CIICESI, Escola Superior de Tecnologia e Gest ao, Politécnico do Porto, Portugal.
ALGORITMI Research Centre/LASI, University of Minho, Braga, Portugal.
Int J Neural Syst. 2023 Mar;33(3):2350011. doi: 10.1142/S0129065723500119. Epub 2023 Feb 1.
In the last years, the number of machine learning algorithms and their parameters has increased significantly. On the one hand, this increases the chances of finding better models. On the other hand, it increases the complexity of the task of training a model, as the search space expands significantly. As the size of datasets also grows, traditional approaches based on extensive search start to become prohibitively expensive in terms of computational resources and time, especially in data streaming scenarios. This paper describes an approach based on meta-learning that tackles two main challenges. The first is to predict key performance indicators of machine learning models. The second is to recommend the best algorithm/configuration for training a model for a given machine learning problem. When compared to a state-of-the-art method (AutoML), the proposed approach is up to 130x faster and only 4% worse in terms of average model quality. Hence, it is especially suited for scenarios in which models need to be updated regularly, such as in streaming scenarios with big data, in which some accuracy can be traded for a much shorter model training time.

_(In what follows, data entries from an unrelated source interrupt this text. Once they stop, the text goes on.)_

/-- An instruction whose own check fails raises that fault; the converse half of `exec_cases`. -/
theorem exec_of_execFaultDue {i : Instr} {s : State} {c : FaultCode} {a : Word}
    (h : ExecFaultDue i s c a) : exec i s = .next (s.raise c (encode i) a) := by
  cases i with
  | ret => obtain ⟨h0, rfl, rfl⟩ := h; exact exec_ret_of_empty h0
  | call nnn => obtain ⟨hfull, rfl, rfl⟩ := h; exact exec_call_of_full hfull nnn
  | drw | ldVxMem | ldB | ldMemVx =>
    obtain ⟨rfl, hbeyond⟩ := h
    have hr := (firstOutOfRange_eq_some _ _ _).2 hbeyond
    simp only [exec, execDrw, execLdVxMem, execLdB, execLdMemVx, blockLength, hr]
  | _ => exact h.elim

/-- No check of an instruction looks at PC. -/
theorem execFaultDue_advancePc {i : Instr} {s : State} {c : FaultCode} {a : Word} :
    ExecFaultDue i s.advancePc c a ↔ ExecFaultDue i s c a := by
  cases i <;> exact Iff.rfl

section FaultDue
variable {s : State} {c : FaultCode} {op a : Word}

theorem faultDue_iff_of_fetch (hpc : 0xFFE < s.pc.toNat) :
    FaultDue s c op a ↔
      c = .memRangeFetch ∧ op = 0 ∧ a = if s.pc = 0xFFF then 0x1000 else s.pc := by
  rw [FaultDue, if_pos hpc]

theorem faultDue_iff_of_unmatched {e : Unmatched} (hpc : s.pc.toNat ≤ 0xFFE)
    (hd : decode s.opcodeAtPc = .error e) :
    FaultDue s c op a ↔
      op = s.opcodeAtPc ∧ s.params.strict = true ∧ c = .unknownOpcode ∧ a = 0 := by
  rw [FaultDue, if_neg (Nat.not_lt.2 hpc)]
  refine and_congr_right ?_
  rintro rfl
  rw [hd]

theorem faultDue_iff_of_decoded {i : Instr} (hpc : s.pc.toNat ≤ 0xFFE)
    (hd : decode s.opcodeAtPc = .ok i) :
    FaultDue s c op a ↔ op = s.opcodeAtPc ∧ ExecFaultDue i s c a := by
  rw [FaultDue, if_neg (Nat.not_lt.2 hpc)]
  refine and_congr_right ?_
  rintro rfl
  rw [hd]

/-- The first half of R201: the owed fault is FAULT of the next state, and nothing else changes. -/
theorem step_of_faultDue (hh : s.halted = false) (h : FaultDue s c op a) :
    step s = .next { s with fault := ⟨c, s.pc, op, a⟩ } := by
  obtain hpc | hpc := Nat.lt_or_ge 0xFFE s.pc.toNat
  · obtain ⟨rfl, rfl, rfl⟩ := (faultDue_iff_of_fetch hpc).1 h
    exact step_of_fetch_error s _ hh (s.fetch_of_outOfRange hpc)
  have hf := State.fetch_eq_opcodeAtPc hpc
  cases hd : decode s.opcodeAtPc with
  | error e =>
    obtain ⟨rfl, hstrict, rfl, rfl⟩ := (faultDue_iff_of_unmatched hpc hd).1 h
    rw [step_of_unmatched s _ e hh hf hd, State.runUnmatched_of_strict hstrict,
      State.finishStep_of_halted rfl]
  | ok i =>
    obtain ⟨rfl, hdue⟩ := (faultDue_iff_of_decoded hpc hd).1 h
    have hhalt := s.advancePc.halted_raise c (encode i) a (hdue.code_and_shape 0 0).1
    rw [step_of_decoded s _ _ i hh hf hd (exec_of_execFaultDue (execFaultDue_advancePc.2 hdue)),
      State.finishStep_of_halted hhalt, State.advancePc_raise, (encode_of_decode hd).1]

/-- A STEP that leaves a halted engine owed a fault. -/
theorem exists_faultDue_of_step_halts {t : State} (hh : s.halted = false) (h : step s = .next t)
    (ht : t.halted = true) : ∃ c op a, FaultDue s c op a := by
  obtain hpc | hpc := Nat.lt_or_ge 0xFFE s.pc.toNat
  · exact ⟨_, _, _, (faultDue_iff_of_fetch hpc).2 ⟨rfl, rfl, rfl⟩⟩
  have hf := State.fetch_eq_opcodeAtPc hpc
  cases hd : decode s.opcodeAtPc with
  | error e =>
    refine ⟨_, _, _, (faultDue_iff_of_unmatched hpc hd).2 ⟨rfl, ?_, rfl, rfl⟩⟩
    by_contra hstrict
    rw [step_of_unmatched s _ e hh hf hd,
      State.runUnmatched_of_lenient (by simpa using hstrict)] at h
    cases h
    simp [State.finishStep_halted, hh] at ht
  | ok i =>
    obtain ⟨u, hu⟩ := exec_answers_next i s.advancePc
    cases (step_of_decoded s u _ i hh hf hd hu).symm.trans h
    obtain ⟨hframe, -, -⟩ | ⟨c, a, hdue, -⟩ := exec_cases hu
    · simp [State.finishStep_halted, hframe.halted (fault_notMem_writableParts i), hh] at ht
    · exact ⟨c, _, a, (faultDue_iff_of_decoded hpc hd).2 ⟨rfl, execFaultDue_advancePc.1 hdue⟩⟩

end FaultDue

/-! ## Transactions, FAULT and the invariant (R202, R215) -/

theorem State.hostTick_of_free {s : State} (h : s.params.timerMode = .free) :
    s.hostTick = .next s.tick := by
  simp only [State.hostTick, h]

/-- The one way the transaction TICK answers a next state. -/
theorem State.hostTick_next {s t : State} (h : s.hostTick = .next t) : t = s.tick := by
  unfold State.hostTick at h
  split at h
  · cases h; rfl
  · cases h
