-- ==== Sys2Proof/Config.lean ====
section
/-! DEFINITION. The structural constants of the implementation (00_scope.md R9) and the free values of the manual
(20_memory.md R79). -/

namespace Sys2Proof

/-- The buffer memories of 20_memory.md R70; the two histories are lists and have no unwritten cells. -/
inductive Space where
  | cw | era | grid | tmpl | fbuf | abuf | ptmpl
deriving DecidableEq, Repr

namespace Config

/-- `N_CW_MAX`: the largest codeword length (R9). -/
def nCwMax : Nat := 255

/-- `GRID_CELLS`: cells of the grid and template memories (R9). -/
def gridCells : Nat := 65025

/-- `FB_SIZE`: bytes of the frame byte buffer (R9). -/
def fbSize : Nat := 24384

/-- `AB_SIZE`: samples of the audio buffer (R9). -/
def abSize : Nat := 4096

/-- `PT_SIZE`: samples of the preamble template (R9). -/
def ptSize : Nat := 1024

/-- `HIST_DEPTH`: entries of each history (R9). -/
def histDepth : Nat := 64

/-- Number of elements of a buffer memory (20_memory.md R70). -/
def size : Space → Nat
  | .cw => nCwMax
  | .era => nCwMax
  | .grid => gridCells
  | .tmpl => gridCells
  | .fbuf => fbSize
  | .abuf => abSize
  | .ptmpl => ptSize

/-- FREE VALUE (DESIGN CHOICE of the form, log 2): what the cell with index `index` of `space`, never written, reads as during
the command number `draw`, at the element width `w` (20_memory.md R79; 93_implementation_defined.md U1, U2). It has no body:
nothing may be assumed about it. -/
opaque unwritten (space : Space) (draw index w : Nat) : BitVec w

end Config
end Sys2Proof
end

在过去的几年中,机器学习算法及其参数的数量显著增加。一方面,这增加了找到更好模型的机会。另一方面,由于搜索空间大大扩展,训练模型的任务的复杂性也增加了。随着数据集的规模也在不断增长,基于广泛搜索的传统方法在计算资源和时间方面开始变得过于昂贵,特别是在数据流场景中。本文描述了一种基于元学习的方法,该方法解决了两个主要挑战。第一个挑战是预测机器学习模型的关键性能指标。第二个挑战是为给定的机器学习问题推荐训练模型的最佳算法/配置。与最先进的方法(AutoML)相比,所提出的方法快 130 倍,在平均模型质量方面仅差 4%。因此,它特别适合需要定期更新模型的场景,例如在具有大数据的流场景中,为了更短的模型训练时间,可以牺牲一些准确性。